Beranjak remaja, mama menambah perannya sebagai sahabat. Semua kisah tidak ada yang aku sembunyikan darinya. Ia layaknya sahabat yang tidak labil, teman yang tidak egois, nasihatnya akurat, dan ucapannya menguatkan. Mama banyak bercerita, tentang tika kecil yang loncat kesana-kesini dengan tas mickey mouse merah, tentang tika kecil yang memaksa sekolah sejak umur 3 tahun,  tentang tika kecil yang lebih senang pakai baju ayah daripada bajunya sendiri, tentang tika kecil yang pernah takut pulang karena bajunya basah main banjir, tentang tika kecil yang perlu waktu sebulan untuk menghafal nama adek barunya, tentang tika kecil yang selalu menghabiskan banyak cat cair untuk menggambar winnie the pooh, tentang tika yang sampai umur 6 tahun tidak bisa mengucapkan huruf "R" dengan benar, dan tentang tika yang langsung sembuh malaria ketika dibelikan permen fox 2 kaleng dan kalung berlian imitasi.
Sampai akhirnya, ceritanya tentang Malin Kundang telah berganti peran, dewasa ini, akulah yang bercerita banyak.
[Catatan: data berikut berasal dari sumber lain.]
/-! ## The loss of a context (R371, R394, R408) -/

/-- The units of a context leave a footprint table. -/
def Hts.dropUnits (h : Hts) (key : Nat) : Hts :=
  let mine (u : FpUnit) : Bool := ctxKey u.part u.fn == key
  let dead := (h.table.filter mine).map (·.uid)
  { h with table := (h.table.filter fun u => !mine u).map fun u => { u with deps := u.deps.filter fun d => !dead.contains d } }
/-- The copy packets of a context that no cancel has ended leave their queues. -/
def Hts.dropPackets (h : Hts) (key : Nat) : Hts := { h with copies := h.copies.filter fun p => !(p.ofKey key && p.withdrawn == 0) }
/-- Everything that runs for a context is discarded: tasks, deque entries, commands, and the requests of its tasks. -/
def State.discardWork (s : State) (key : Nat) : State :=
  let cores := if (s.ctx key).present then s.ctxCores key else []
  let gone := (cores.flatMap fun n => (s.core n).deque.map (·.uid)) ++ (s.ctx key).kept.flatMap fun c => c.2.deque.map (·.uid)
  let s := gone.foldl (fun s u => s.repend u none) s
  let s := { s with
    flights := s.flights.filter fun f => !s.flightOf key f
    cores := s.cores.filter fun c => !cores.contains c.1
    htsReqs := s.htsReqs.filter fun r => ctxKey r.part r.fn != key || r.flight == 0
    bu := { s.bu with reqs := s.bu.reqs.filter fun r => ctxKey r.part r.fn != key || r.flight == 0 }
    hts := s.hts.map fun (p : Nat × Hts) => (p.1, p.2.dropUnits key) }
  s.updCtx key fun c => { c with
    kept := [], keptFlights := []
    far := c.far.filter fun r => r.isStore || r.isThird }
/-- A context is lost for a reason (R371, R394): its work is discarded, its bookings are cancelled, the host and the context are told,
and it starts again at `RFENT` if it may; while it is not present it does so in its next slice. -/
def State.loseContext (s : State) (key reason : Nat) (here restart : Bool) : State :=
  let s := (s.cancelAll key).discardWork key
  let s := { s with hts := s.hts.map fun (p : Nat × Hts) => (p.1, p.2.dropPackets key) }
  let s := s.updCtx key fun c => { c with lostReason := reason }
  let s := (s.event key cContextLost (detailAt 128 reason)).hostEvent (key % 128) cContextLost (key / 128) (key % 128) reason
  if !restart then s.updCtx key fun c => { c with phase := .lost, startAs := none }
  else if here then (s.updCtx key fun c => { c with phase := .running, startAs := none }).launch key reason
  else s.updCtx key fun c => { c with phase := .saved 0, startAs := some reason }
Beliau mendengarkan ceritaku sampai aku tertidur dengan ceritaku sendiri. Dan ia akan tetap di sampingku sampai besok pagi.
Ya, dialah perempuan hebat-ku.Yang bersedia menyiapkan sarapan ketika semua keluarga masih larut dalam mimpi, kemudian mengajar sampai siang. Kepasar dan memilih sendiri menu makan siang dan malam. Belum sempat istirahat, beliau akan langsung kedapur, selesai memasak dan shalat ashar beliau akan direpotkan dengan adek-adekku. Malamnya, sibuk menyiapkan makan malam, membersihkan meja, mengoreksi tugas sekolah, dan akan tidur paling akhir menunggui Ayah yang pulang larut dari pengajian. Mama, yang di awal tahun 2000 sudah benar-benar bisa memasak dengan baik dan lezat.
Mama yang mencintai karirnya sebagai ibu rumah tangga dan menyakini bahwa guru adalah pekerjaan sampinganya. Beliau menolak menjadi kepala sekolah. Baginya, karir tidak hanya terletak dari jabatan atau posisi. Kebahagian mama adalah ketika pulang kerumah, melepaskan semua yang di sekolah dan beralih ke rumah, hanya memikirkan keluarga, memikirkan rumah. Untuk pendidikan, Ia berjanji hanya akan melanjutkan S2 jika mendapatkan beasiswa. Sampai akhirnya kesempatan beasiswa S2 itu datang tepat di hari ke tiga saudara bungsuku, Mufti Ari Shandy di ICU karena kecelakaan. Dengan tegas beliau  menolak tawaran itu, merelakan S2 gratisnya, dan lebih memilih mengurusi Shandy yang masih dalam perawatan. Baginya, kesempatan mengurus anaklah yang tidak datang dua kali.
Musibah kecelakaan Shandy membuatku sadar bahwa mama memang sangat  kuat. Setelah tiga hari menyembunyikan musibah itu, mama akhirnya menceritakannya melalui telepon. Saat itu aku benar benar rapuh, merengek minta pulang hari itu juga. Tapi mama mengajakku berfikir bijaksana.
“Uang odang tika pulang pergi itu hanya untuk biaya obat-obatan adek satu hari, mama minta odang ngalah, tetap rajin kuliah dan banyak do’a”.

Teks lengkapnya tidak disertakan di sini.